Description of the task: Please work out how many lines in the entries below include the string "repeats", and reply with the number alone.

╭─ Material for this task

-- ==== Sys2Proof/Machine/Control.lean ====
section
/-! DEFINITION. Clauses, repeats and class X (03_instruction_words.md R51-R56, R68-R71; 07_control.md R112-R133). -/

namespace Sys2Proof.Machine

/-! ### Clause start and repeats -/

/-- CLAUSE_START: once every flag that WAIT names is clear, the clause opens, or a malformed header traps (R51, R56). -/
def execClauseStart (w : Word) (s : State) : Out :=
  let t := s.team
  if t.clause.isSome then .next s
  else if !waitClear t w then .next s
  else if !hdrOk w then trapAll s illegalClause
  else .next (s.setTeam { t with
    clause := some { hdr := t.pc, cls := clsOf (hdrCls w), left := hdrN w, setA := hdrSetA w, setB := hdrSetB w, yld := hdrYld w }
    pc := t.pc + 4
    sched := { t.sched with yld := false } })

/-- NOP: no effect (R77). -/
def execNop (cls : Cls) (f : Fields) (s : State) : Out := issue (.nop cls f) s (fun t _ x => finish s t x)

/-- Fields of repeat j (R69). -/
def stepFields (p : RepWord) (j : Nat) (x : Fields) : Fields :=
  let d : BitVec 7 := BitVec.ofNat 7 (j * (if p.by2 then 2 else 1))
  { x with d := if p.sd then x.d + d else x.d, a := if p.sa then x.a + d else x.a, b := if p.sb then x.b + d else x.b }

/-- Instructions that `rep` may not stand before (R70). -/
def noRepeat (i : Instr) (f : Form) : Bool :=
  match i with
  | .fcall _ => true
  | .fret _ => true
  | .tret => true
  | .halt _ => true
  | .nop _ _ => false
  | _ => f.cls = .x

/-- Every repeat keeps a stepped field inside its kind (R70). -/
def stepOk (k : Kind) (n by2 : Nat) (c : Nat) : Bool := (List.range (n + 1)).all (fun j => c + j * by2 < 128 && kindAccepts k (c + j * by2))

/-- The trap of a prefix before the instruction it repeats (R70). -/
def repTrap (t : Team) (p : RepWord) (i : Instr) : Option Trap :=
  match encOf i with
  | none => some illegalInstruction
  | some (f, x) =>
    let by2 := if p.by2 then 2 else 1
    let n := p.cnt.toNat
    let kd := kindD f x
    let ka := kindA f x
    let kb := kindB f x
    if noRepeat i f || (match t.clause with
        | some c => c.left ≤ 1
        | none => false) ||
       (p.sd && !kindIsReg kd) || (p.sa && !kindIsReg ka) || (p.sb && !kindIsReg kb) then some illegalInstruction
    else if (p.sd && !stepOk kd n by2 x.d.toNat) || (p.sa && !stepOk ka n by2 x.a.toNat) || (p.sb && !stepOk kb n by2 x.b.toNat) then
      some illegalOperand
    else none

/-- A forked stream holds a prefix, an instruction of class X, only in the clauses where it repeats others: those of its engine's class and of class S
(R78, R124). -/
def streamRep (e : Option Eng) (cls : Cls) : Bool :=
  match e with
  | none => true
  | some .mat => cls = .a || cls = .s
  | some .copy => cls = .c || cls = .s

/-- REP: the prefix is checked against the next instruction of its clause, and its repeats begin at %rep.NEXT, or at 0 when no sequence is in
progress (R69-R71). A prefix whose next word does not decode takes its trap before any repeat (log entry 70). -/
def execRep (cls : Cls) (p : RepWord) (s : State) : Out :=
  let t := s.team
  let last : Bool := match t.clause with
    | some k => k.left ≤ 1
    | none => false
  if last || !streamRep s.curStream cls then trapAll s illegalInstruction
  else withFetch s (fetchInstr s s.cur (t.pc + 4).toNat) (fun ws =>
    match decode cls ws with
    | .bad _ => trapAll s illegalInstruction
    | .ok i _ =>
      match repTrap t p i with
      | some tr => trapAll s tr
      | none =>
        let next := if t.rep.getLsbD 6 then (t.rep.extractLsb' 0 6).toNat else 0
        if p.cnt.toNat < next then
          .next (s.setTeam (({ t with rep := 0, inRep := none, pc := t.pc + BitVec.ofNat 64 (4 + 4 * ws.length) }.takeLeft 2).closeClause))
        else .next (s.setTeam { t with rep := 64#7 ||| BitVec.ofNat 7 next, inRep := some p }))

/-! ### Branches and calls (R115-R118) -/

/-- Target of a label (R115). -/
def labelOf (t : Team) (x : Fields) : DWord := selfPc t + (immOf x).signExtend 64

/-- Branch to the label, or go on. -/
def branchOp (i : Instr) (s : State) (taken : Team → Fields → Bool) : Out :=
  issue i s (fun t _ x => if taken t x then transfer s t (labelOf t x) else finish s t x)

def execBra (f : Fields) (s : State) : Out := branchOp (.bra f) s (fun t _ => t.mask != 0)
def execBraAny (f : Fields) (s : State) : Out := branchOp (.braAny f) s (fun t x => t.mask &&& t.pred x.a.toNat != 0)
def execBraAll (f : Fields) (s : State) : Out :=
  branchOp (.braAll f) s (fun t x => t.mask != 0 && t.mask &&& ~~~(t.pred x.a.toNat) == 0#1024)
def execBraNone (f : Fields) (s : State) : Out :=
  branchOp (.braNone f) s (fun t x => t.mask != 0 && t.mask &&& t.pred x.a.toNat == 0#1024)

╰─

Written solution: 5